:: Exercise objective ::
Go to the line containing "(s.onPwr f).time = s.time := rfl" in the records below and print it and every following line exactly, on through the line containing "f s.pwr := rfl", then stop.

-------- Records for this exercise

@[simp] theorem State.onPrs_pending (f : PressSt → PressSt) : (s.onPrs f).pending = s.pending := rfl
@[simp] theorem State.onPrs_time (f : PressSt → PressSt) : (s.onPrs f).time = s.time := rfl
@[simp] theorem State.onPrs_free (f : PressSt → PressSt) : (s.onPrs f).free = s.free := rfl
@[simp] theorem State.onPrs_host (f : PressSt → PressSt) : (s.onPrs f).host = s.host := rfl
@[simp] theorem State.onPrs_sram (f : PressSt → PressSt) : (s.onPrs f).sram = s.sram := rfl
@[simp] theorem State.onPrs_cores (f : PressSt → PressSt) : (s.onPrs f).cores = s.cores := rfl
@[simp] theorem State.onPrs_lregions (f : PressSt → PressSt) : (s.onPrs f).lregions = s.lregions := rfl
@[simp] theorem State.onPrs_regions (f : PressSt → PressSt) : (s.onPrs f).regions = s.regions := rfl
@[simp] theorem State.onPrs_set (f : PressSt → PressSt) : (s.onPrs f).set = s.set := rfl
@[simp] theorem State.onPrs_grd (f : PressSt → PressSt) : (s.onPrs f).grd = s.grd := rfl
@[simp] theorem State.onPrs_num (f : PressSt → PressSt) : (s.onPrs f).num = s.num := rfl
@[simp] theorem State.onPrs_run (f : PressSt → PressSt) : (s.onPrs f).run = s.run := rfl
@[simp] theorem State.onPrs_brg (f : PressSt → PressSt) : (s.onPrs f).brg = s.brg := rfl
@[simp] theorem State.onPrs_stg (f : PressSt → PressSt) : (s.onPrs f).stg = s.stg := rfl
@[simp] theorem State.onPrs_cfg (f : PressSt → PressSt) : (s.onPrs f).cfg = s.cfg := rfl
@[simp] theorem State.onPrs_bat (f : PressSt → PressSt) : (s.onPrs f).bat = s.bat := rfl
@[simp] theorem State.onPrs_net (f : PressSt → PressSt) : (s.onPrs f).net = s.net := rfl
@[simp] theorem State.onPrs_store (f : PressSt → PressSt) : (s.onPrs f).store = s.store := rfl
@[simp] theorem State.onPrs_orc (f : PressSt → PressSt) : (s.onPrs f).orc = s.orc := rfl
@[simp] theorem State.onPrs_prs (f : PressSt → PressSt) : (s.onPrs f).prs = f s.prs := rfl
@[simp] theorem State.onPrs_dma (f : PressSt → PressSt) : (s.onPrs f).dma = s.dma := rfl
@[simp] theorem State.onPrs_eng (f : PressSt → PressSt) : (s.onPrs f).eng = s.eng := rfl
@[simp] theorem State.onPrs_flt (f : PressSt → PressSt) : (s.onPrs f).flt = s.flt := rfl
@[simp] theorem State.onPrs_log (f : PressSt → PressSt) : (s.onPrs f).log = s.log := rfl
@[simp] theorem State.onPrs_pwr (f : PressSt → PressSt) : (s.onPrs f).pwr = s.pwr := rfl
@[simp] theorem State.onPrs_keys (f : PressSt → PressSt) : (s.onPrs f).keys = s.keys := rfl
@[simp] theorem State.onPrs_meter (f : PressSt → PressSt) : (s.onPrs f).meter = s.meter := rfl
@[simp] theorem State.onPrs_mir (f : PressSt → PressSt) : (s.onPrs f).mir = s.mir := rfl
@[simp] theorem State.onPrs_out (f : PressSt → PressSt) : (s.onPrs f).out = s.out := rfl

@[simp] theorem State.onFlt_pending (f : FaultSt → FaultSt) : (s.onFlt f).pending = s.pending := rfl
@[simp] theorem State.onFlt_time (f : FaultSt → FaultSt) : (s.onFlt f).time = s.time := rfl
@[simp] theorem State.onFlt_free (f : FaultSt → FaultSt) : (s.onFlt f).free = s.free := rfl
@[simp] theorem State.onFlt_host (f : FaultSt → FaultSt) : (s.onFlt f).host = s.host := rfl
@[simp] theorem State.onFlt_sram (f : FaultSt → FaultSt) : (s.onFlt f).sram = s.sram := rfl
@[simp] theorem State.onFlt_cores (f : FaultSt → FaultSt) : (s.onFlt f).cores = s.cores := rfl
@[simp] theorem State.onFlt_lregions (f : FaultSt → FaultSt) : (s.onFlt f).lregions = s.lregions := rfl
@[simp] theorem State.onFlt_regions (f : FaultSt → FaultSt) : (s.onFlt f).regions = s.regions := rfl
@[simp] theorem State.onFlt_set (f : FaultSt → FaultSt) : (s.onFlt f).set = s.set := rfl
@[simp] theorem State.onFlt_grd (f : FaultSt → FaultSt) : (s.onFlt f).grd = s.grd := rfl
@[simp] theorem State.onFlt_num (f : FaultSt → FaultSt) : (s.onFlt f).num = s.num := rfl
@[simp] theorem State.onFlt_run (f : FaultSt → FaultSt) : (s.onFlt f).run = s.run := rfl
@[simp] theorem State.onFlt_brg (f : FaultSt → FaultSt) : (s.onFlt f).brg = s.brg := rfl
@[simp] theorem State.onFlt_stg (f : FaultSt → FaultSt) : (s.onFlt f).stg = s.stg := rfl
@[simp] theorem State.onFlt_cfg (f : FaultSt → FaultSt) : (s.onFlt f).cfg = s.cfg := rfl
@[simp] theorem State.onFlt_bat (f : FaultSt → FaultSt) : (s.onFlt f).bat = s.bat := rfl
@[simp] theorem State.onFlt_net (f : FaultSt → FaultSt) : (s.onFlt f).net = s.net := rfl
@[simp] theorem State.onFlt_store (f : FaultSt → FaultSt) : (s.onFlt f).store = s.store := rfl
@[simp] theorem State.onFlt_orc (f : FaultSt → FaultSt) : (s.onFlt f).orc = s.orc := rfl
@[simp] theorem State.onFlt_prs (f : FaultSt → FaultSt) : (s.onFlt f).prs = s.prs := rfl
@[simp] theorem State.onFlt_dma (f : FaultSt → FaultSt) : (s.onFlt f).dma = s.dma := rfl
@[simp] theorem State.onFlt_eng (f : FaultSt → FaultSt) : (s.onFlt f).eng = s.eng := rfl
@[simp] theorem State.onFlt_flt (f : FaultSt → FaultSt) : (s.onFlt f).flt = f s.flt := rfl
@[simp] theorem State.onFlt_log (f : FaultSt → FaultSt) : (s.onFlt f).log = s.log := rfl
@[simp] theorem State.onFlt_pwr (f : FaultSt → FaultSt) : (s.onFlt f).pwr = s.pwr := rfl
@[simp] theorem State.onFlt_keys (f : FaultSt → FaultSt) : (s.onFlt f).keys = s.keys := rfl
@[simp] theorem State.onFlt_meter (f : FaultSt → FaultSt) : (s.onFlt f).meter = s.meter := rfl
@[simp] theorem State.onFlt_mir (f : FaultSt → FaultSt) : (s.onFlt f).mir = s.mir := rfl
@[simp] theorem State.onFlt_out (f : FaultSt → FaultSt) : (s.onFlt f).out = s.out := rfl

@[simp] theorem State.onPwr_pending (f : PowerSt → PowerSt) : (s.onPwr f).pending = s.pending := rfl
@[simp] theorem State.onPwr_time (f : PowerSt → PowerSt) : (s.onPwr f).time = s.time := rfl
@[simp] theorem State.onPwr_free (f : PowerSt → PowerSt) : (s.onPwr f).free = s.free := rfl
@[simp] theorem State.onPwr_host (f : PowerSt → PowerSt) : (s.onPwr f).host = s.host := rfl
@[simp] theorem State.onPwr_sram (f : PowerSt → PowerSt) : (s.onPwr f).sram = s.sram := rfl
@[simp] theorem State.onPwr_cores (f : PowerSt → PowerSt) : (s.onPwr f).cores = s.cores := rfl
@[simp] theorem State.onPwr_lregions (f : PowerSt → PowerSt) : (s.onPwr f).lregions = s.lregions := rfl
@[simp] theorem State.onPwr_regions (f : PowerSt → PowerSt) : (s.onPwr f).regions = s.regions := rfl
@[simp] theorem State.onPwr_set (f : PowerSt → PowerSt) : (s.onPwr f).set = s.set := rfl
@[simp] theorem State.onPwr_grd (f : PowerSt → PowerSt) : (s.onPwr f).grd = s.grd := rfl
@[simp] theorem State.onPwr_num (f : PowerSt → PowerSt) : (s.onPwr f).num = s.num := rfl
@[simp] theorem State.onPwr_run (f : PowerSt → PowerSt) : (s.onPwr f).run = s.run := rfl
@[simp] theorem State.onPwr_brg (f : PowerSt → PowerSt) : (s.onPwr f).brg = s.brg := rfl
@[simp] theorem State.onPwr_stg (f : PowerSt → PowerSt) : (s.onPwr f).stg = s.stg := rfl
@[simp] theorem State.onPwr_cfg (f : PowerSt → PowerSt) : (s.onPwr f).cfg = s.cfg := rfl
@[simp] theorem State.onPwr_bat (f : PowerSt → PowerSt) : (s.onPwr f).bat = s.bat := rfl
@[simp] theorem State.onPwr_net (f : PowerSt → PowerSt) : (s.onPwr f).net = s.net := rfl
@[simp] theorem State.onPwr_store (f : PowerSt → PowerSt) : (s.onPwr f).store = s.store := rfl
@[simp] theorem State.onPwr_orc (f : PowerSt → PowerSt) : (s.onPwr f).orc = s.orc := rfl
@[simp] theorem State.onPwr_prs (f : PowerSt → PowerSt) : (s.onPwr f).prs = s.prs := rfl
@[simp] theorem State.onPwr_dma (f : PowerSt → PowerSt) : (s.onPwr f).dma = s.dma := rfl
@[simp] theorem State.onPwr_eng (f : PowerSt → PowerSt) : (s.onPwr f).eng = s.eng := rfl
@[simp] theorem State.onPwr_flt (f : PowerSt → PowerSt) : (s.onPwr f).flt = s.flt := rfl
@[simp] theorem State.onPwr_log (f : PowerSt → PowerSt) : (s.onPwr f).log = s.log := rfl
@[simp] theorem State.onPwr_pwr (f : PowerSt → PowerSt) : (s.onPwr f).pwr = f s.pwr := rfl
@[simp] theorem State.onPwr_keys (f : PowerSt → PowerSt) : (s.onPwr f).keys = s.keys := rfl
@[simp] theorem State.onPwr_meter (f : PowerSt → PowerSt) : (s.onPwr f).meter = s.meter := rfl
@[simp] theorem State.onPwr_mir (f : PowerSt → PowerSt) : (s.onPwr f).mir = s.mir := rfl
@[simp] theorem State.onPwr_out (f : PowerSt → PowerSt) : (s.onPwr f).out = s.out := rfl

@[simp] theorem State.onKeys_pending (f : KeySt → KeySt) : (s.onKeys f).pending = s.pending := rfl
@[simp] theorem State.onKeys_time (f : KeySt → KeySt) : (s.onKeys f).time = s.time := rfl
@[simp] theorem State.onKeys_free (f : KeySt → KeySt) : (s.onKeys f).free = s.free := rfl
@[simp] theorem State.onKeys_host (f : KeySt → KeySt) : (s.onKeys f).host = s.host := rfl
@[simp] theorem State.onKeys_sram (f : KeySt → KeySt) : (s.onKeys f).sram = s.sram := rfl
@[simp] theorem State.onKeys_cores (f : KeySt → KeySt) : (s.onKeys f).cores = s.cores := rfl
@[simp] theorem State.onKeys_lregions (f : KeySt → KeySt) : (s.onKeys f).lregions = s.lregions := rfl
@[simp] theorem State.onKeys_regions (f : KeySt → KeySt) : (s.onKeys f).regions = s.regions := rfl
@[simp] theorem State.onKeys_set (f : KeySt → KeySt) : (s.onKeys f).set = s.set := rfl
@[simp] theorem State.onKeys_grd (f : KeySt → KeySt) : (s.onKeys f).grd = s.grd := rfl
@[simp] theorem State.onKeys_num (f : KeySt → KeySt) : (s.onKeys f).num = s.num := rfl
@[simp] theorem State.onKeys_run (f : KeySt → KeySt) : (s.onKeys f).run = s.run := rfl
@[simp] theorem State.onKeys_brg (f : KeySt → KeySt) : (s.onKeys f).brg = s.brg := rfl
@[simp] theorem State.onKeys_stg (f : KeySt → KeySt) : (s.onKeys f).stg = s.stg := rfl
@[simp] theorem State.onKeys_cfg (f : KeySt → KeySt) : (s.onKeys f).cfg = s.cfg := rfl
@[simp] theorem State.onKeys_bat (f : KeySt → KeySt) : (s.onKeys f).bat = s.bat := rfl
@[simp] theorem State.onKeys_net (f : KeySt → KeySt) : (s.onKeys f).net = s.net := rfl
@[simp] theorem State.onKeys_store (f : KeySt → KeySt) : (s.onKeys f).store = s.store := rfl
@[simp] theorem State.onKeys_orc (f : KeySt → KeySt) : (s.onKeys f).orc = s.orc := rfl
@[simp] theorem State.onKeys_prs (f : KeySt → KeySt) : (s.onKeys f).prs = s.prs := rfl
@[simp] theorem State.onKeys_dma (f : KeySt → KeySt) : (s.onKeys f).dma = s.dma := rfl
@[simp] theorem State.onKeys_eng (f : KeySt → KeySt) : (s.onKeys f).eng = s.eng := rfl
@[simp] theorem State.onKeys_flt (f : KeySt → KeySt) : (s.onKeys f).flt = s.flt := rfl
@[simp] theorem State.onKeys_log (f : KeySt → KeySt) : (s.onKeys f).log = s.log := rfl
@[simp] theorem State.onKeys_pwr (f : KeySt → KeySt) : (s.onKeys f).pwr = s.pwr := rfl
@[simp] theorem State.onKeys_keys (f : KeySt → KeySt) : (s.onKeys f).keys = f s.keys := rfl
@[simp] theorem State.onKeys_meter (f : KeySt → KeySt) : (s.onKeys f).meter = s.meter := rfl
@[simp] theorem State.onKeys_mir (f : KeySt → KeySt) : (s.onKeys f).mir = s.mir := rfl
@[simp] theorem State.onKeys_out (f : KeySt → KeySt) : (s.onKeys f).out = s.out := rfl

----------------

:: Task output ::
@[simp] theorem State.onPwr_time (f : PowerSt → PowerSt) : (s.onPwr f).time = s.time := rfl
@[simp] theorem State.onPwr_free (f : PowerSt → PowerSt) : (s.onPwr f).free = s.free := rfl
@[simp] theorem State.onPwr_host (f : PowerSt → PowerSt) : (s.onPwr f).host = s.host := rfl
@[simp] theorem State.onPwr_sram (f : PowerSt → PowerSt) : (s.onPwr f).sram = s.sram := rfl
@[simp] theorem State.onPwr_cores (f : PowerSt → PowerSt) : (s.onPwr f).cores = s.cores := rfl
@[simp] theorem State.onPwr_lregions (f : PowerSt → PowerSt) : (s.onPwr f).lregions = s.lregions := rfl
@[simp] theorem State.onPwr_regions (f : PowerSt → PowerSt) : (s.onPwr f).regions = s.regions := rfl
@[simp] theorem State.onPwr_set (f : PowerSt → PowerSt) : (s.onPwr f).set = s.set := rfl
@[simp] theorem State.onPwr_grd (f : PowerSt → PowerSt) : (s.onPwr f).grd = s.grd := rfl
@[simp] theorem State.onPwr_num (f : PowerSt → PowerSt) : (s.onPwr f).num = s.num := rfl
@[simp] theorem State.onPwr_run (f : PowerSt → PowerSt) : (s.onPwr f).run = s.run := rfl
@[simp] theorem State.onPwr_brg (f : PowerSt → PowerSt) : (s.onPwr f).brg = s.brg := rfl
@[simp] theorem State.onPwr_stg (f : PowerSt → PowerSt) : (s.onPwr f).stg = s.stg := rfl
@[simp] theorem State.onPwr_cfg (f : PowerSt → PowerSt) : (s.onPwr f).cfg = s.cfg := rfl
@[simp] theorem State.onPwr_bat (f : PowerSt → PowerSt) : (s.onPwr f).bat = s.bat := rfl
@[simp] theorem State.onPwr_net (f : PowerSt → PowerSt) : (s.onPwr f).net = s.net := rfl
@[simp] theorem State.onPwr_store (f : PowerSt → PowerSt) : (s.onPwr f).store = s.store := rfl
@[simp] theorem State.onPwr_orc (f : PowerSt → PowerSt) : (s.onPwr f).orc = s.orc := rfl
@[simp] theorem State.onPwr_prs (f : PowerSt → PowerSt) : (s.onPwr f).prs = s.prs := rfl
@[simp] theorem State.onPwr_dma (f : PowerSt → PowerSt) : (s.onPwr f).dma = s.dma := rfl
@[simp] theorem State.onPwr_eng (f : PowerSt → PowerSt) : (s.onPwr f).eng = s.eng := rfl
@[simp] theorem State.onPwr_flt (f : PowerSt → PowerSt) : (s.onPwr f).flt = s.flt := rfl
@[simp] theorem State.onPwr_log (f : PowerSt → PowerSt) : (s.onPwr f).log = s.log := rfl
@[simp] theorem State.onPwr_pwr (f : PowerSt → PowerSt) : (s.onPwr f).pwr = f s.pwr := rfl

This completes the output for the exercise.